Find each line below that includes "theorem", then copy it.

Start of SOURCE DATA

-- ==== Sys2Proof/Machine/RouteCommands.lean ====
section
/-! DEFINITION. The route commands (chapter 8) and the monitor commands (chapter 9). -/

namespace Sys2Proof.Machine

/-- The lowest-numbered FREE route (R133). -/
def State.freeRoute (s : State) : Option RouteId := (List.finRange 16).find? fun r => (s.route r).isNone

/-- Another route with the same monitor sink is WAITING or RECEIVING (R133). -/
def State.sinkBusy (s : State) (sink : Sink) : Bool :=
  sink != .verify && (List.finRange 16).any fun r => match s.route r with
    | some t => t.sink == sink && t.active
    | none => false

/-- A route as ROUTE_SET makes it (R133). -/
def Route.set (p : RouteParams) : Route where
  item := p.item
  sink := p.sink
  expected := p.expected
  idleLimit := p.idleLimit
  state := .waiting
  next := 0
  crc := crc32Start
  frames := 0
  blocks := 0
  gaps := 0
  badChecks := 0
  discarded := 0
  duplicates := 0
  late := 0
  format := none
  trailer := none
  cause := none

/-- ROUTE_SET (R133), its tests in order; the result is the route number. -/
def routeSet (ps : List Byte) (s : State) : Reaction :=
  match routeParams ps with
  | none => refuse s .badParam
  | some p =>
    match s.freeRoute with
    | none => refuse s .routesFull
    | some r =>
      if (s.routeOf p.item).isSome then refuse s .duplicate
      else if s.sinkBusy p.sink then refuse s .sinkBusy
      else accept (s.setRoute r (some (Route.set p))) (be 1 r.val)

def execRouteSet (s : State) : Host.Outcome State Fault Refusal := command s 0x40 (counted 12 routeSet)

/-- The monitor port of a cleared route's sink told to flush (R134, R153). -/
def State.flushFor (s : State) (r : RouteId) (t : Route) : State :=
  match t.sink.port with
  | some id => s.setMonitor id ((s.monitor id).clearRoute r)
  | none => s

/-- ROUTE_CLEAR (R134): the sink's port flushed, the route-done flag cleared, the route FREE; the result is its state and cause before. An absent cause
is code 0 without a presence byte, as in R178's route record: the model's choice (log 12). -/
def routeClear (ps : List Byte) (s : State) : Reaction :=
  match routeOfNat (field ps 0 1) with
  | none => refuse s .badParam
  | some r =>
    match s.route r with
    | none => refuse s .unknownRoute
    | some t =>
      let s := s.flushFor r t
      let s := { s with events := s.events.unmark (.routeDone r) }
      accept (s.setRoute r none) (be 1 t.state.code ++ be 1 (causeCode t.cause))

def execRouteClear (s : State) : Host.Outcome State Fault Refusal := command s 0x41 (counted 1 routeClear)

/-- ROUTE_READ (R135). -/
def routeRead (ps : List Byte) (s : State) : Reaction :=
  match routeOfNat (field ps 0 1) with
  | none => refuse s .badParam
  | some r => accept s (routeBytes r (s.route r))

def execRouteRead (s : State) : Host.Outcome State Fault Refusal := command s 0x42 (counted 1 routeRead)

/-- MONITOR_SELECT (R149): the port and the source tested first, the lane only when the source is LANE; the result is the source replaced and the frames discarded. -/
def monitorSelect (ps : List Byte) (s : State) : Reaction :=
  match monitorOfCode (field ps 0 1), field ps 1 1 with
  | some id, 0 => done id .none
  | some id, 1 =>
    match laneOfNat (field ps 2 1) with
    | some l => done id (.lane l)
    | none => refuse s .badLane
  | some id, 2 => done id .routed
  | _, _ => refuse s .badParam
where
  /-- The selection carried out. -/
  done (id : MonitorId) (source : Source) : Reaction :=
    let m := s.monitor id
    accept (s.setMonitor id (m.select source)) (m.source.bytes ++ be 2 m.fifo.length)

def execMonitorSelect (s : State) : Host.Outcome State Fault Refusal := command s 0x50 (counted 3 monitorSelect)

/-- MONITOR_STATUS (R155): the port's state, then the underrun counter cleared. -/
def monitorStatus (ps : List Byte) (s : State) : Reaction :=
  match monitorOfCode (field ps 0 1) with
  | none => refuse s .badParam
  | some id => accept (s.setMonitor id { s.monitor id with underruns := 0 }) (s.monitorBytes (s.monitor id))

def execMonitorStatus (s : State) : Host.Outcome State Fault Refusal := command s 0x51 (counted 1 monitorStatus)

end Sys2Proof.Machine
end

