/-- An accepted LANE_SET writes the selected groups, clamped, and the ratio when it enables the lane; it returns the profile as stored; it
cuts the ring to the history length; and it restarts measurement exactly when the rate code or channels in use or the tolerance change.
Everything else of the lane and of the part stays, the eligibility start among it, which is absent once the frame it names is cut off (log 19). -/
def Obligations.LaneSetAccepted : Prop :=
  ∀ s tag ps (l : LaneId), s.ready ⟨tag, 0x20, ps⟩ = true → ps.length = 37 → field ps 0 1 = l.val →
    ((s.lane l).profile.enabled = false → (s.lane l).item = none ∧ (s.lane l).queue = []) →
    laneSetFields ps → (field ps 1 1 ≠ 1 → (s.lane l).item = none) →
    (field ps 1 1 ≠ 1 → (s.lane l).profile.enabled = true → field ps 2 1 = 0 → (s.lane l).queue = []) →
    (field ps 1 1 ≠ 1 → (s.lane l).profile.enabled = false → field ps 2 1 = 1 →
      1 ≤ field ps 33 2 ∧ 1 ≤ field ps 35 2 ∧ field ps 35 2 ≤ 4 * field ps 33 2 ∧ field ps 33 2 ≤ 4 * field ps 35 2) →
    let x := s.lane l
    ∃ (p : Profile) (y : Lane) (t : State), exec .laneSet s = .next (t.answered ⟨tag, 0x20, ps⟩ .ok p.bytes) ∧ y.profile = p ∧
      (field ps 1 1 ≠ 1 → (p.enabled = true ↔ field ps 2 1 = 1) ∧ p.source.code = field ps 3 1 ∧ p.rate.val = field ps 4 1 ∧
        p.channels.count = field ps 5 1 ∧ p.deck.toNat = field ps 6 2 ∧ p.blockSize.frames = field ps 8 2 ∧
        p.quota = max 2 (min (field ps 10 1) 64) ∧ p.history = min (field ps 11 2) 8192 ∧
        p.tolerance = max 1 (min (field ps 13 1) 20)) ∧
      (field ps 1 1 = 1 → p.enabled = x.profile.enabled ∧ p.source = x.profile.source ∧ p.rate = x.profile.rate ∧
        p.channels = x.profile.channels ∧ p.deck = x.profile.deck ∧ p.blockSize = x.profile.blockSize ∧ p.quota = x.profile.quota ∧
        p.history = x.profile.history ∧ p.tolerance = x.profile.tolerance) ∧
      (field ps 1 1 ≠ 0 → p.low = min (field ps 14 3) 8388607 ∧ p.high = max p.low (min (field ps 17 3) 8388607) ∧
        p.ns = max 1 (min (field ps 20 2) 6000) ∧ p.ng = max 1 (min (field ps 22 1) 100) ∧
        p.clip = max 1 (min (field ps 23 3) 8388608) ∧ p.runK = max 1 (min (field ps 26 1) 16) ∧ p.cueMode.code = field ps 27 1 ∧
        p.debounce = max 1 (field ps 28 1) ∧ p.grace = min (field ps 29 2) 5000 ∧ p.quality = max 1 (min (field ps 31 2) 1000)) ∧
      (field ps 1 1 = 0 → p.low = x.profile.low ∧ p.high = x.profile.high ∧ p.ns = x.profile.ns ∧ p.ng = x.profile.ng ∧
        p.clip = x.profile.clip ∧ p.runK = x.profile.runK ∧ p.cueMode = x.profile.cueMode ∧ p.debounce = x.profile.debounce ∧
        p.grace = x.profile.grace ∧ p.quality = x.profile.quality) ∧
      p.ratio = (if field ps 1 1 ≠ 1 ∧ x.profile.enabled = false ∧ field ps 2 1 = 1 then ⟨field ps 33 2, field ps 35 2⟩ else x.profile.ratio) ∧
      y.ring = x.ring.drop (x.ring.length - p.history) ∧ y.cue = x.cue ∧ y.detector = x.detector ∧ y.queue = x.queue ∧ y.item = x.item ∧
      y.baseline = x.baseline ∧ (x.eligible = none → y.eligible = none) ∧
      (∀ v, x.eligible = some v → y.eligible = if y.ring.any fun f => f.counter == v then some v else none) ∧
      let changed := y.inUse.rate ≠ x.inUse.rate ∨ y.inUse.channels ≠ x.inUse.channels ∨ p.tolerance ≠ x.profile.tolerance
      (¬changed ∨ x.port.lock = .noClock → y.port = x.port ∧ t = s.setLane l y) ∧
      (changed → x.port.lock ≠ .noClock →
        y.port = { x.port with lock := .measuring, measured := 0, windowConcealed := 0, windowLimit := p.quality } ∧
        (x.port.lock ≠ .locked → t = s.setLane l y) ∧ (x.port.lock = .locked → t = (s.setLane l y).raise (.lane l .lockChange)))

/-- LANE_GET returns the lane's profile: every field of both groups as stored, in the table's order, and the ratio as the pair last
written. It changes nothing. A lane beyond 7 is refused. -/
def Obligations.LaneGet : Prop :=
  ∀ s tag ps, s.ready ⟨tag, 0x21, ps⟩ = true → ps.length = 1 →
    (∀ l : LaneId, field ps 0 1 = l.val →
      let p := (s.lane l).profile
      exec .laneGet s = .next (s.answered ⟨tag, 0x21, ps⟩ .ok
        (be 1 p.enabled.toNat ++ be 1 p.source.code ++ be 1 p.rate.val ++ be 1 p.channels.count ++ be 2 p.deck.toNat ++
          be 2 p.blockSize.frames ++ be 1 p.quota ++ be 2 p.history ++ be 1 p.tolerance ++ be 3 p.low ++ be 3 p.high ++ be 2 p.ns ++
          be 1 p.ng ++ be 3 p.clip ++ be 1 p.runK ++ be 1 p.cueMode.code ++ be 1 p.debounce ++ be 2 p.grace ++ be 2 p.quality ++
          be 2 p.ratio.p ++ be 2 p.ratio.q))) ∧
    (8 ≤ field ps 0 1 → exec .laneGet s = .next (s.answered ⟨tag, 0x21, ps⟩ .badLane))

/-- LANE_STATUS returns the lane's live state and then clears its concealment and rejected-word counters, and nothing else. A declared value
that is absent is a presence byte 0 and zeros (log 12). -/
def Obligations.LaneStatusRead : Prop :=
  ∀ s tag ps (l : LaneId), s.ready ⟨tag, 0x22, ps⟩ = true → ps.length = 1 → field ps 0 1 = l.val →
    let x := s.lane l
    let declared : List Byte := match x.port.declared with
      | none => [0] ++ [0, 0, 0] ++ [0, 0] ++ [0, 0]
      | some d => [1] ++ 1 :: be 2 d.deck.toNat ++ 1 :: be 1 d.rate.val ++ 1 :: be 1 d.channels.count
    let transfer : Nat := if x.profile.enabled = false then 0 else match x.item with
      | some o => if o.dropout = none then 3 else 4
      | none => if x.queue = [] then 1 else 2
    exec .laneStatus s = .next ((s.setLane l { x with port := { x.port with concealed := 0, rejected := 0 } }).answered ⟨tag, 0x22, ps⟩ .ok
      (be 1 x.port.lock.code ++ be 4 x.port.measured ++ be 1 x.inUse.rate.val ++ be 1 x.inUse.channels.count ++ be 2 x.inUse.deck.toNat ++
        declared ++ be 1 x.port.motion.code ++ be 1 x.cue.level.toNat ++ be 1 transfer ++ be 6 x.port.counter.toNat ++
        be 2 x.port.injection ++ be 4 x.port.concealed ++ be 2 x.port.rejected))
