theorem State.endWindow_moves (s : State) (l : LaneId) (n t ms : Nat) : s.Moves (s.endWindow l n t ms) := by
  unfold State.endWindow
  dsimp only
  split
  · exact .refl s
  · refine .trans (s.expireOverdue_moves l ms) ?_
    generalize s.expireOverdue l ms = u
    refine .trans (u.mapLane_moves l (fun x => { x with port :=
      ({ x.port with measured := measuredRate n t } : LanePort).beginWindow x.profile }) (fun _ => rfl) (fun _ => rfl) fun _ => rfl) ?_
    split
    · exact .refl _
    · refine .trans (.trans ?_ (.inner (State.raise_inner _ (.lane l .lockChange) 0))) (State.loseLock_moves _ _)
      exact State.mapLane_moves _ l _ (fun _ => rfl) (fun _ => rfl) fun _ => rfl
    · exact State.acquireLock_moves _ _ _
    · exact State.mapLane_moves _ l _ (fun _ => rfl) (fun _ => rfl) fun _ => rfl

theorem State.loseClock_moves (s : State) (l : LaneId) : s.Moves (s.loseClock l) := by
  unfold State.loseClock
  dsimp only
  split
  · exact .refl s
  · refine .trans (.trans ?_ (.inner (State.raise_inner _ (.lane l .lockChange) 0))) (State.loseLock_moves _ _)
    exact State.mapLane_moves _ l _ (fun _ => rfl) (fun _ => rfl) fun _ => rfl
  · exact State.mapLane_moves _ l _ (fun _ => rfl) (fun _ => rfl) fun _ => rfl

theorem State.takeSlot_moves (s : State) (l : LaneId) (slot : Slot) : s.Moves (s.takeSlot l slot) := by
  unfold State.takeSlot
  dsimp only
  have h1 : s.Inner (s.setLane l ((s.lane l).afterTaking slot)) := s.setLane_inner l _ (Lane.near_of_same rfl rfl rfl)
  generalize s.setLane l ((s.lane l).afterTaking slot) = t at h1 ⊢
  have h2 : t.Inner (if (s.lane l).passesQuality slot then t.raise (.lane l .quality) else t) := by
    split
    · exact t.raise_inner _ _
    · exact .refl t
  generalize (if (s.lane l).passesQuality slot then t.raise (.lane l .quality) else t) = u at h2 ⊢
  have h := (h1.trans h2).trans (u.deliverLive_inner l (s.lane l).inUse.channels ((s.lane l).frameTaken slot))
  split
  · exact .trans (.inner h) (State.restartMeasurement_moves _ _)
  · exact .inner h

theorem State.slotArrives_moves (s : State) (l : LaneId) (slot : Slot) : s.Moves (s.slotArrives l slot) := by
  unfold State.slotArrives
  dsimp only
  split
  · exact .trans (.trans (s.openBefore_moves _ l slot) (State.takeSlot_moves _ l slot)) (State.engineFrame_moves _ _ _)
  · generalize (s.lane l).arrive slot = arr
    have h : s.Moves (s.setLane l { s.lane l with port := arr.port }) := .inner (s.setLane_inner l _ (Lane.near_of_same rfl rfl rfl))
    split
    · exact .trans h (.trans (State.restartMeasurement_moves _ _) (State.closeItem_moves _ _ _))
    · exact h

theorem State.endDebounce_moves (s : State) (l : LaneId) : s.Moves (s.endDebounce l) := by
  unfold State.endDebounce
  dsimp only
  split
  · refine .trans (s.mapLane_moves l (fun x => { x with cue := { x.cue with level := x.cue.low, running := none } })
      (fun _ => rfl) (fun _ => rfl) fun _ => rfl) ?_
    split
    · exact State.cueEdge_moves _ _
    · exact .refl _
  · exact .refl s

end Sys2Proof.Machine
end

End of SOURCE DATA

## TASK RESULT
theorem State.endWindow_moves (s : State) (l : LaneId) (n t ms : Nat) : s.Moves (s.endWindow l n t ms) := by
theorem State.loseClock_moves (s : State) (l : LaneId) : s.Moves (s.loseClock l) := by
theorem State.takeSlot_moves (s : State) (l : LaneId) (slot : Slot) : s.Moves (s.takeSlot l slot) := by
theorem State.slotArrives_moves (s : State) (l : LaneId) (slot : Slot) : s.Moves (s.slotArrives l slot) := by
theorem State.endDebounce_moves (s : State) (l : LaneId) : s.Moves (s.endDebounce l) := by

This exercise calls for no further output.